The Pediatric Transplantation and Cellular Therapy Consortium (PTCTC) ONC1401 trial reported a 2-year disease-free survival (DFS) rate of 75% for pediatric patients with acute leukemia or myelodysplastic syndrome who underwent αβTCR-T-cell/CD19–depleted (AB-TCD) haploidentical HCT.⁶ However, it was noted that patients aged ≥10 years had significantly worse DFS. Conditioning regimens for AB-TCD HCT in this trial and others have included rabbit antithymocyte globulin (rATG; Thymoglobulin) at a dose of 3 mg/kg per day on days -12 to -10, although variations exist. Models of rATG pharmacokinetics (PK) and pharmacodynamics show lower rates of drug clearance in older children, and in other transplant approaches (T-replete, umbilical cord blood, and CD34 selection), optimal exposure targets have been identified, generally with higher exposure before HCT and lower exposure after HCT.^7-10 We hypothesized that the lower rates of DFS seen in older patients may be caused by excessive in vivo T-cell depletion by residual rATG after HCT with abrogation of an adequate graft-versus-leukemia (GVL) effect and slowing of immune reconstitution.

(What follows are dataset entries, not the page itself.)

/-- Every command of R93. -/
def CmdKey.all : List CmdKey :=
  [.bytesW .outWpMsb, .bytesW .outWnMsb, .bytesW .outWpLsb, .bytesW .outWnLsb, .bytesW .ioWnRpMsb, .bytesW .ioWpRnMsb,
   .bytesW .ioWnRpLsb, .bytesW .ioWpRnLsb, .bitsW .outWpMsb, .bitsW .outWnMsb, .bitsW .outWpLsb, .bitsW .outWnLsb,
   .bitsW .ioWnRpMsb, .bitsW .ioWpRnMsb, .bitsW .ioWnRpLsb, .bitsW .ioWpRnLsb, .bytesR .rpMsb, .bytesR .rnMsb,
   .bytesR .rpLsb, .bytesR .rnLsb, .bitsR .rpMsb, .bitsR .rnMsb, .bitsR .rpLsb, .bitsR .rnLsb,
   .tms .wp, .tms .wn, .tms .wpRp, .tms .wnRp, .tms .wpRn, .tms .wnRn,
   .pset .low, .pset .high, .noarg .getLow, .noarg .getHigh, .noarg .loopOn, .noarg .loopOff,
   .noarg .sendImm, .noarg .div5Off, .noarg .div5On, .noarg .ph3On, .noarg .ph3Off, .noarg .adaptOn,
   .noarg .adaptOff, .noarg .bogus, .setDiv, .odCfg]

/-- The command an opcode byte selects (R88: "look `op` up"); none for a byte outside R93. -/
def CmdKey.ofOpcode (op : Byte) : Option CmdKey := CmdKey.all.find? fun k => k.opcode == op

/-- The host operation an `OPSEL` code selects (R98). -/
def HostOp.ofOpsel (op : Byte) : Option HostOp := HostOp.all.find? fun h => h.opsel == op

/-- `lo8(v) = v mod 256` (R11). -/
def lo8 (v : Nat) : Byte := BitVec.ofNat 8 v

/-- `hi8(v) = (v div 256) mod 256` (R11). -/
def hi8 (v : Nat) : Byte := BitVec.ofNat 8 (v / 256)

/-- A 16-bit little-endian field, low byte first (R52). -/
def le16 (lo hi : Byte) : Nat := lo.toNat + 256 * hi.toNat

/-- The code of a TAP state: its position in the list of R25. -/
def Tap.code : Tap → Nat
  | .reset => 0
  | .idle => 1
  | .drSelect => 2
  | .drCapture => 3
  | .drShift => 4
  | .drExit1 => 5
  | .drPause => 6
  | .drExit2 => 7
  | .drUpdate => 8
  | .irSelect => 9
  | .irCapture => 10
  | .irShift => 11
  | .irExit1 => 12
  | .irPause => 13
  | .irExit2 => 14
  | .irUpdate => 15

/-- Every TAP state, in the order of the codes (R25). -/
def Tap.all : List Tap :=
  [.reset, .idle, .drSelect, .drCapture, .drShift, .drExit1, .drPause, .drExit2,
   .drUpdate, .irSelect, .irCapture, .irShift, .irExit1, .irPause, .irExit2, .irUpdate]

/-- The TAP state of a code (R25); none above 15. -/
def Tap.ofCode (n : Nat) : Option Tap := Tap.all[n]?

/-! ## Level M -/

/-- The operands of a command and the bytes after it (R81, R83 to R88): length fields are counts minus one, 16-bit fields
little-endian; a byte-oriented writing shift takes as many data bytes as its length field says. -/
def CmdKey.decodeOperands : CmdKey → List Byte → CmdFetch
  | .bytesW o, lenL :: lenH :: ds =>
    if le16 lenL lenH + 1 ≤ ds.length then
      .cmd (o.bytesInstr (ds.take (le16 lenL lenH + 1))) (ds.drop (le16 lenL lenH + 1))
    else .short
  | .bytesR o, lenL :: lenH :: r => .cmd (o.bytesInstr (le16 lenL lenH + 1)) r
  | .bitsW o, len :: d :: r => .cmd (o.bitsInstr (len.toNat + 1) d) r
  | .bitsR o, len :: r => .cmd (o.bitsInstr (len.toNat + 1)) r
  | .tms o, len :: d :: r => .cmd (o.instr (len.toNat + 1) d) r
  | .pset o, val :: dir :: r => .cmd (o.instr val dir) r
  | .noarg o, r => .cmd o.instr r
  | .setDiv, divL :: divH :: r => .cmd (.setDiv (BitVec.ofNat 16 (le16 divL divH))) r
  | .odCfg, maskL :: maskH :: r => .cmd (.odCfg maskL maskH) r
  | _, _ => .short

/-- The engine's decoder at a command boundary (R88). -/
def decodeCmd : List Byte → CmdFetch
  | [] => .short
  | op :: r =>
    match CmdKey.ofOpcode op with
    | some k => k.decodeOperands r
    | none => .unknown op r

/-- Format SBW (R81, R83): opcode, count minus one low byte first, data. -/
def encSbw (op : Byte) (d : List Byte) : List Byte := op :: lo8 (d.length - 1) :: hi8 (d.length - 1) :: d

/-- Format SBR (R81, R83). -/
def encSbr (op : Byte) (n : Nat) : List Byte := [op, lo8 (n - 1), hi8 (n - 1)]

/-- Format SbW (R81, R84). -/
def encBitsW (op : Byte) (k : Nat) (d : Byte) : List Byte := [op, lo8 (k - 1), d]

/-- Format SbR (R81, R84). -/
def encBitsR (op : Byte) (k : Nat) : List Byte := [op, lo8 (k - 1)]

/-- Format TMS (R81, R86). -/
def encTms (op : Byte) (m : Nat) (d : Byte) : List Byte := [op, lo8 (m - 1), d]

/-- The bytes of a Level M command, in stream order (R81, R93); nothing for a host operation. -/
def encodeCmd : Instr → List Byte
  | .outBytesWpMsb d => encSbw Config.opmap.outBytesWpMsb d
  | .outBytesWnMsb d => encSbw Config.opmap.outBytesWnMsb d
  | .outBytesWpLsb d => encSbw Config.opmap.outBytesWpLsb d
  | .outBytesWnLsb d => encSbw Config.opmap.outBytesWnLsb d
  | .outBitsWpMsb k d => encBitsW Config.opmap.outBitsWpMsb k d
  | .outBitsWnMsb k d => encBitsW Config.opmap.outBitsWnMsb k d
  | .outBitsWpLsb k d => encBitsW Config.opmap.outBitsWpLsb k d
  | .outBitsWnLsb k d => encBitsW Config.opmap.outBitsWnLsb k d
  | .inBytesRpMsb n => encSbr Config.opmap.inBytesRpMsb n
  | .inBytesRnMsb n => encSbr Config.opmap.inBytesRnMsb n
  | .inBytesRpLsb n => encSbr Config.opmap.inBytesRpLsb n
  | .inBytesRnLsb n => encSbr Config.opmap.inBytesRnLsb n
  | .inBitsRpMsb k => encBitsR Config.opmap.inBitsRpMsb k
  | .inBitsRnMsb k => encBitsR Config.opmap.inBitsRnMsb k
  | .inBitsRpLsb k => encBitsR Config.opmap.inBitsRpLsb k
  | .inBitsRnLsb k => encBitsR Config.opmap.inBitsRnLsb k
  | .ioBytesWnRpMsb d => encSbw Config.opmap.ioBytesWnRpMsb d
  | .ioBytesWpRnMsb d => encSbw Config.opmap.ioBytesWpRnMsb d
  | .ioBytesWnRpLsb d => encSbw Config.opmap.ioBytesWnRpLsb d
  | .ioBytesWpRnLsb d => encSbw Config.opmap.ioBytesWpRnLsb d
  | .ioBitsWnRpMsb k d => encBitsW Config.opmap.ioBitsWnRpMsb k d
  | .ioBitsWpRnMsb k d => encBitsW Config.opmap.ioBitsWpRnMsb k d
  | .ioBitsWnRpLsb k d => encBitsW Config.opmap.ioBitsWnRpLsb k d
  | .ioBitsWpRnLsb k d => encBitsW Config.opmap.ioBitsWpRnLsb k d
  | .tmsWp m d => encTms Config.opmap.tmsWp m d
  | .tmsWn m d => encTms Config.opmap.tmsWn m d
  | .tmsrWpRp m d => encTms Config.opmap.tmsrWpRp m d
  | .tmsrWnRp m d => encTms Config.opmap.tmsrWnRp m d
  | .tmsrWpRn m d => encTms Config.opmap.tmsrWpRn m d
  | .tmsrWnRn m d => encTms Config.opmap.tmsrWnRn m d
  | .setLow val dir => [Config.opmap.setLow, val, dir]
  | .getLow => [Config.opmap.getLow]
  | .setHigh val dir => [Config.opmap.setHigh, val, dir]
  | .getHigh => [Config.opmap.getHigh]
  | .loopOn => [Config.opmap.loopOn]
  | .loopOff => [Config.opmap.loopOff]
  | .setDiv d => [Config.opmap.setDiv, lo8 d.toNat, hi8 d.toNat]
  | .sendImm => [Config.opmap.sendImm]
  | .div5Off => [Config.opmap.div5Off]
  | .div5On => [Config.opmap.div5On]
  | .ph3On => [Config.opmap.ph3On]
  | .ph3Off => [Config.opmap.ph3Off]
  | .adaptOn => [Config.opmap.adaptOn]
  | .adaptOff => [Config.opmap.adaptOff]
  | .odCfg maskL maskH => [Config.opmap.odCfg, maskL, maskH]
  | .bogus => [Config.opmap.bogus]
  | .qEnq .. => []
  | .qEnqs .. => []
  | .qFlush => []
  | .qRead .. => []
  | .qCount => []
  | .clkConfigure .. => []
  | .tapNext .. => []
  | .tapPath .. => []
  | .tapGoto .. => []
  | .jtagReset => []
  | .jtagScanIr .. => []
  | .jtagScanDr .. => []
  | .jtagSetEndIr .. => []
  | .jtagSetEndDr .. => []
  | .spiAssert => []
  | .spiClear => []
  | .spiTransact .. => []
  | .spiWrite .. => []
  | .spiRead .. => []
  | .i2cStart => []
  | .i2cRstart => []
  | .i2cStop => []
  | .i2cWriteByte .. => []
  | .i2cReadByte .. => []
  | .i2cXread .. => []
  | .i2cXwrite .. => []
  | .mpsseSync => []
  | .jtagOpen .. => []
  | .spiOpen .. => []
  | .i2cOpen .. => []
  | .close => []
  | .mpsseEmit .. => []

/-! ## Level H: the host port -/

/-- A natural operand at the port: four bytes, low byte first (log entry 3). -/
def le32 (v : Nat) : List Byte :=
  [BitVec.ofNat 8 v, BitVec.ofNat 8 (v / 256), BitVec.ofNat 8 (v / 65536), BitVec.ofNat 8 (v / 16777216)]

/-- A byte array at the port: its length, then its bytes (log entry 3). -/
def encBytes (bs : List Byte) : List Byte := le32 bs.length ++ bs

/-- A bit or bool operand at the port: one byte, 0 or 1 (log entry 3). -/
def encBool (b : Bool) : Byte := if b then 1 else 0

/-- A TAP state at the port: its code (R25). -/
def encTap (t : Tap) : Byte := BitVec.ofNat 8 t.code

/-- What a port reader answers: a value and the bytes after it, or why there is none. -/
abbrev PortRead (α : Type) := Except DecodeError (α × List Byte)

/-- One byte. -/
def rdByte : List Byte → PortRead Byte
  | [] => .error .truncated
  | b :: r => .ok (b, r)

/-- A natural of four bytes, low byte first. -/
def rdNat : List Byte → PortRead Nat
  | a :: b :: c :: d :: r => .ok (a.toNat + 256 * b.toNat + 65536 * c.toNat + 16777216 * d.toNat, r)
  | _ => .error .truncated

/-- A frequency operand (R120: an unsigned 32-bit natural). -/
def rdHertz (bs : List Byte) : PortRead Hertz :=
  match rdNat bs with
  | .ok (v, r) => .ok (BitVec.ofNat 32 v, r)
  | .error e => .error e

We then aimed to identify the optimal rATG exposure for subsequent dose targeting as has been done for T-replete unrelated donors to enhance the likelihood of successful HCT for pediatric malignant disease.¹¹ 

We performed an unplanned, post hoc evaluation of patients with hematologic malignancies who underwent their first HCT using a haploidentical related donor with AB-TCD in 1 of 2 prospective trials of ex vivo T-cell depletion, namely (1) ONC1401 for AB-TCD (NCT02646839; IDE#16412; M.A.P.) and (2) PBMT1902 for AB-TCD (NCT04337515; IDE#19096; C.C.D.) with a data cutoff of 14 August 2023. The primary results of patients who received natural killer inhibitory receptor-favorable HCTs in ONC1401 are published.⁶ Patients who did not receive rATG (Thymoglobulin) as part of conditioning were excluded. The trials were approved by local institutional review boards, and informed consent was obtained from patients/parents in accordance with the Declaration of Helsinki.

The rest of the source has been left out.